At least fifteen years ago I got horribly offended when a friend and fellow teacher, TS, told me he thought I was asexual. I had no idea what he meant by the term and only a few years later I was in a place where I would’ve asked before getting offended. At that point in time though I was try so hard to be normal (and failing on all fronts) that I heard the word and assumed it meant I was broken. We are still in a culture where many people look at those of us who aren’t into sex as broken.
I inherited some wonderful qualities from both sides of my family–generosity of spirit, faith in God, inherent kindness–and I inherited some less awesome qualities from both sides of the family–migraines, panic attacks, depression, quickfire anger, and nuclear slow-burn anger. All on my own I picked up spending money and eating food to mask my pain which put me overweight and in debt.
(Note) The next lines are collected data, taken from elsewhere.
/-- Ports and the words that address memory by lane, where every address lies in the strand's own scratchpad. A port's
operands follow its nest (R146); a read port yields the active elements and 0 for the others, a write port's stores wait to
perform under their token (R145, R147). VGATH's values are on their way under its token, VSCAT's stores wait in lane order,
VAMO is applied element by element in lane order (R179 to R182). VGATH, VSCAT and VAMO issue from any state in which S→V has
their base, converted between the queue's types, their operands are registers or zero, and no earlier store of V is left.
Lanes 32 and above of a narrow VGATH are written 0 where they are active (R180). That a port's element is fetched at the
word that pops it is the model's (assumption 119). -/
def Obligations.VectorMemory : Prop :=
  (∀ (c : PortCfg) (c0 c1 c2 c3 : Nat) (d0 d1 d2 d3 : Int) (i0 i1 i2 i3 k : Nat), c.counts = [c0, c1, c2, c3] →
      c.strides = [d0, d1, d2, d3] → i0 < c0 → i1 < c1 → i2 < c2 → i3 < c3 →
      ((c.addr (i0 + c0 * (i1 + c1 * (i2 + c2 * i3))) k : Nat) : Int)
        = (c.base + i0 * d0 + i1 * d1 + i2 * d2 + i3 * d3 + k * (c.estride * 2 ^ c.esz)) % 2 ^ 64)
  ∧ (∀ (s : State) (p act v : Nat) (c : PortCfg) (o : Nat → Nat), s.able → p < 4 → c.esz < 4 →
      let n := (lget s.st.qs.port p {}).moved
      let e := 2 ^ c.esz
      let on (k : Nat) : Bool := fld act (8 * e * k) (8 * e) != 0
      (∀ k, k < 128 / e → on k = true → s.ownAt (c.addr n k) e (o k)) →
      (s.portCur p 0 = .ok c → ∃ x t, s.portRead p act = .ok (x, t)
        ∧ (∀ k, k < 128 / e → lane (8 * e) k x = if on k then s.own (o k) e else 0)
        ∧ t = s.portNext p c)
      ∧ (s.portCur p 1 = .ok c → c.tv = 1 → c.tok < 8 → s.st.tokCount c.tok < 63 → (∃ k, k < 128 / e ∧ on k = true) →
        ∃ t w, s.portWrite p act v = .ok t ∧ t.st.psts = s.st.psts ++ [w]
          ∧ w.tok = some c.tok ∧ w.cls = c.oc ∧ w.eng = .v ∧ t.st.tokCount c.tok = s.st.tokCount c.tok + 1
          ∧ (∀ q b, (q, b) ∈ w.writes ↔ ∃ k j, k < 128 / e ∧ on k = true ∧ j < e ∧ fld act (8 * (e * k + j)) 8 ≠ 0
              ∧ q = .spad s.cur (o k + j) ∧ b = BitVec.ofNat 8 (fld v (8 * (e * k + j)) 8))
          ∧ sameBytes s t))
  ∧ (∀ (s s1 s2 : State) (n w sc sg x : Nat) (a d : VSrc) (ty : VTy) (f : VAmoFn) (addrs : List Nat) (o : Nat → Nat),
      s.able → w < 8 → s.st.tokCount w < 63 → s.srcOk a 1 = .ok () → s.vgBase a sc sg = .ok (addrs, s1) →
      let b := ty.bits
      let act := s1.vgActive addrs
      s1.upsets = [] →
      (n < 32 → s.regOk n 1 = .ok () → s.st.storing .v (some 0) = false →
        (∀ p ∈ act, s1.ownAt p.2 (b / 8) (o p.1)) → issues (.vgath (.reg n) a w sc sg ty) .v s (fun t =>
          ∃ r, t.st.rets = s1.st.rets ++ [r] ∧ r.dst = .v n ∧ r.tok = w
            ∧ t.st.tokCount w = s.st.tokCount w + 1 ∧ t.st.regs.v = s.st.regs.v ∧ sameBytes s1 t
            ∧ (∀ p ∈ act, fld r.mask (b * p.1) b = 2 ^ b - 1 ∧ fld r.val (b * p.1) b = s1.own (o p.1) (b / 8))
            ∧ (∀ i, i < 32 → i ∉ act.map Prod.fst → fld r.mask (b * i) b = 0)
            ∧ (∀ i, 32 ≤ i → i < 1024 / b → fld r.val (b * i) b = 0
              ∧ fld r.mask (b * i) b = if s.mask.getLsbD (i * (b / 8)) then 2 ^ b - 1 else 0)))
      ∧ (s.srcOk d 1 = .ok () → s1.source d 1 b (laneBits b (s1.active 4 32)) = .ok (x, s2) → s2.upsets = [] →
        (∀ p ∈ act, s2.ownAt p.2 (b / 8) (o p.1)) → issues (.vscat d a w sc sg ty) .v s (fun t =>
          ∃ r, t.st.psts = s2.st.psts ++ [r] ∧ r.tok = some w ∧ r.cls = 0 ∧ r.eng = .v
            ∧ t.st.tokCount w = s.st.tokCount w + 1 ∧ sameBytes s2 t
            ∧ r.writes = act.flatMap (fun p => (List.range (b / 8)).map (fun j =>
                (.spad s.cur (o p.1 + j), BitVec.ofNat 8 (fld x (b * p.1 + 8 * j) 8))))))
      ∧ (s.srcOk d 1 = .ok () → s.st.storing .v none = false →
        s1.source d 1 32 (laneBits 32 (s1.active 4 32)) = .ok (x, s2) → s2.upsets = [] →
        (∀ p ∈ act, s2.ownAt p.2 4 (o p.1)) → issues (.vamo f d a w sc sg ty) .v s (fun t =>
          let q := amoSeq f x (s2.core s.cur).spad (act.map (fun p => (p.1, o p.1)))
          (t.core s.cur).spad = q.2 ∧ t.home = s2.home
          ∧ ∃ l r, t.st.rets = l ++ [r] ∧ (∀ x ∈ l, x.eng = .v → x.src = [])
            ∧ l.map (fun x => { x with src := [] }) = s2.st.rets.map (fun x => { x with src := [] })
            ∧ r.tok = w ∧ (∀ m, d = .reg m → r.dst = .v m)
            ∧ (∀ p ∈ q.1, fld r.mask (32 * p.1) 32 = 2 ^ 32 - 1 ∧ fld r.val (32 * p.1) 32 = p.2))))
  ∧ (∀ (s : State) (n w sc sg : Nat) (a d : VSrc) (ty : VTy) (f : VAmoFn) (base : Dbl) (l : List (Option Dbl)) (o : Nat → Nat),
      s.able → s.st.vregs ≤ 32 → w < 8 → s.st.tokCount w < 63 → s.st.storing .v none = false → s.regSrc 1 a → s.regSrc 1 d →
      n < s.st.vregs → s.queue 0 = some base :: l →
      (∀ p ∈ s.vgActive (vgAddrs (qConvert (lget s.st.qs.src 0 15) (lget s.st.qs.snk 0 15) base).1.toNat (s.regVal 1 a) sc sg), s.ownAt p.2 (ty.bits / 8) (o p.1)) →
      issues (.vgath (.reg n) a w sc sg ty) .v s (fun t => t.queue 0 = l)
      ∧ issues (.vscat d a w sc sg ty) .v s (fun t => t.queue 0 = l)
      ∧ (ty.bits = 32 → issues (.vamo f d a w sc sg ty) .v s (fun t => t.queue 0 = l)))

/-! ## The matrix and copy engines -/

/-- The tile words of M, where Keystone lets them issue (R108, R294 to R296): TCFG, which waits for loads and stores of its
tile, sets type and contents, TZERO clears, TMOV, TSCAL and TADD work element by element along the directions named, but for
elements that V writes with nothing to order the two (R104); TLD and TST move a tile from and to the strand's own scratchpad
with the base and pitch that they pop. -/
def Obligations.TileComputing : Prop :=
  ∀ (s : State) (d a b : Nat) (dd da db : Dir) (keep : Nat) (ty te : TileTy), s.present = true → s.st.commit ≠ .done →
    s.st.ks.window = [] → d < 8 →
    let tile (t : State) (j : Nat) : Nat := (lget t.st.regs.t j 0#65536).toNat
    let others (t : State) : Prop := ∀ j, j ≠ d → lget t.st.regs.t j 0#65536 = lget s.st.regs.t j 0#65536
    let w := tyBytes (s.tileTy d)
    let calm : Prop := ∀ h ∈ s.st.hz, h.unit = .t d → h.eng = .m ∨ h.late s.now .m = false
    let seen (j : Nat) : Prop := ∀ h ∈ s.st.hz, h.unit = .t j → h.late s.now .m = false
    (s.keyGate = .ok () →
      (s.st.tileBusy d = true → exec (.tcfg d keep ty) s = .next s)
      ∧ (s.st.tileBusy d = false → issues (.tcfg d keep ty) .m s (fun t => lget t.st.regs.tt d 4 = ty.code
        ∧ (∀ j, j ≠ d → lget t.st.regs.tt j 4 = lget s.st.regs.tt j 4) ∧ others t ∧ onlyStrand s t
        ∧ (calm → tile t d = if keep = 1 ∧ tyBytes ty.code = w then tile s d else 0)))
      ∧ issues (.tzero d) .m s (fun t => (calm → tile t d = 0) ∧ others t ∧ t.st.regs.tt = s.st.regs.tt ∧ onlyStrand s t)
      ∧ (s.tileTy d = te.code → typesOk s.st.regs.tt (.tmov d dd a da) = true → issues (.tmov d dd a da) .m s (fun t =>
          others t ∧ t.st.regs.tt = s.st.regs.tt ∧ onlyStrand s t ∧ (calm → ∀ x k, x < 64 → k < 128 / w →
            tileAt w dd (tile t d) x k = tileAt w da (s.rdTM a) x k)))
      ∧ (s.tileTy d = te.code → typesOk s.st.regs.tt (.tadd d dd a da b db) = true →
        issues (.tadd d dd a da b db) .m s (fun t => others t ∧ t.st.regs.tt = s.st.regs.tt ∧ onlyStrand s t
          ∧ (calm → ∀ x k, x < 64 → k < 128 / w → tileAt w dd (tile t d) x k
            = (arithLane .add (s.tileNTy d) false (tileAt w da (s.rdTM a) x k) (tileAt w db (s.rdTM b) x k) 0).1
              % 2 ^ (8 * w))))
      ∧ (∀ e l, s.tileTy d = te.code → typesOk s.st.regs.tt (.tscal d dd a da) = true → s.queue 1 = some e :: l →
        let e := (qConvert (lget s.st.qs.src 1 15) (lget s.st.qs.snk 1 15) e).1
        issues (.tscal d dd a da) .m s (fun t =>
          others t ∧ t.queue 1 = l ∧ onlyStrand s t ∧ (calm → seen a → ∀ x k, x < 64 → k < 128 / w →
            tileAt w dd (tile t d) x k
              = (rnd (((s.tileNTy d).value (tileAt w da (s.rdTM a) x k)).mul (NTy.fp32.value (e.toNat % 2 ^ 32))).1
                  (s.tileNTy d) .rne false).1 % 2 ^ (8 * w)))))
    ∧ (∀ (base pitch : Dbl) (l : List (Option Dbl)) (oc tk : Nat) (o : Nat → Nat → Nat), s.upsets = [] →
      s.tileTy d = te.code → tk < 8 → s.st.tokCount tk < 63 → s.st.cyc.waited = 0#8 →
      s.queue 1 = some base :: some pitch :: l →
      let base := (qConvert (lget s.st.qs.src 1 15) (lget s.st.qs.snk 1 15) base).1
      let pitch := (qConvert (lget s.st.qs.src 1 15) (lget s.st.qs.snk 1 15) pitch).1
      pitch.toInt % w = 0 → -(2 ^ 31 : Int) ≤ pitch.toInt → pitch.toInt < 2 ^ 31 →
      (∀ x k, x < 64 → k < 128 / w → s.ownAt (tileAddr base.toNat pitch.toInt w x k) w (o x k)) →
      (s.st.storing .m (some oc) = false →
        issues (.tld d dd oc tk) .m s (fun t => ∃ r, t.st.rets = s.st.rets ++ [r] ∧ r.dst = .t d ∧ r.tok = tk
          ∧ r.mask = tileOnes ∧ t.st.tokCount tk = s.st.tokCount tk + 1 ∧ t.st.regs.t = s.st.regs.t
          ∧ t.queue 1 = l ∧ (∀ p, t.byteAt p = s.byteAt p)
          ∧ ∀ x k, x < 64 → k < 128 / w → tileAt w dd r.val x k = s.own (o x k) w))
      ∧ issues (.tst d dd oc tk) .m s (fun t => ∃ r, t.st.psts = s.st.psts ++ [r] ∧ r.tok = some tk ∧ r.cls = oc
          ∧ r.eng = .m ∧ t.st.tokCount tk = s.st.tokCount tk + 1 ∧ t.queue 1 = l ∧ (∀ p, t.byteAt p = s.byteAt p)
          ∧ (seen d → ∀ q v, (q, v) ∈ r.writes ↔ ∃ x k j, x < 64 ∧ k < 128 / w ∧ j < w ∧ q = .spad s.cur (o x k + j)
              ∧ v = BitVec.ofNat 8 (fld (tileAt w dd (s.rdTM d) x k) (8 * j) 8))))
All on my own I embraced laziness which means my house is rarely as clean as I would like it and I’m perpetually behind on all projects. But, I’m still not broken.
Six or seven years ago, I stumbled across a tumblr post (yes, I was a 35+ woman who read and still reads tumblr) that talked about sexuality and sexual attraction as more of a spectrum than the Kinsey Scale and it was a revelation. A handful of times in my life I have felt a glimmer of sexual attraction to someone I know well. I never lasts, but it has happened. I’ve never been in a romantic or sexual relationship with anyone. Sometimes I wish that I had someone I could be physically affectionate with. Sometimes I wish I had someone that wanted to spend a lot of time with me. Neither of those things has happened yet which makes me doubt either of those things will happen ever.
I understand my flaws. I’m overweight and out of shape which doesn’t seem to attract people to me. I sound judgmental and sarcastic far more often than I am judgmental or sarcastic. I can be truly annoying. I sometimes just shut down and hide. I spend money irresponsibly. I’m lazy at heart. I love naps and books and my two cats. I love my students. I love being a teacher, not because there’s nothing else I can do, but because I get to shape the minds of some of the next generation and it’s awesome. I get to teach people how to decode what they read or hear, to determine the value of the information they are given and the source of the information, to communicate effectively in a variety of ways–that is just so much fun.
Sometimes I’m cranky and it’s not always because of my chronic migraines. Sometime I snap and I instantly regret it. Sometimes I give too many chances and then get metaphorically kicked in the face. Sometimes I say or do things without thinking at all and I offend people.
We all have flaws.
We all have strengths.
Appreciating someone’s kindness, appreciating someone’s aesthetic value, appreciating someone’s talent–those are all normal things. And I’m lucky I have them.
I’m also lucky I live in a time where more people are talking about depression and anxiety. I’m lucky I had parents that forced me to learn in regular classrooms despite mild dyslexia. I’m lucky to have been born middle class. I’m lucky to have been born white.
I suppose if there’s one other lesson I want to teach my students, no matter when they were my students, is that different isn’t broken. Living a non-traditional lifestyle is an okay thing to do. What we feel will change over time. What we know to be true will change as new information becomes available. We owe to ourselves and others be respectful of others and their experiences.
For a long time my classroom rules were: be smart, be safe, be kind, be true, and try to be legal. Now they are: be respectful of others and their things; get consent ahead of time and respect someone’s choice to say no or to change their mind.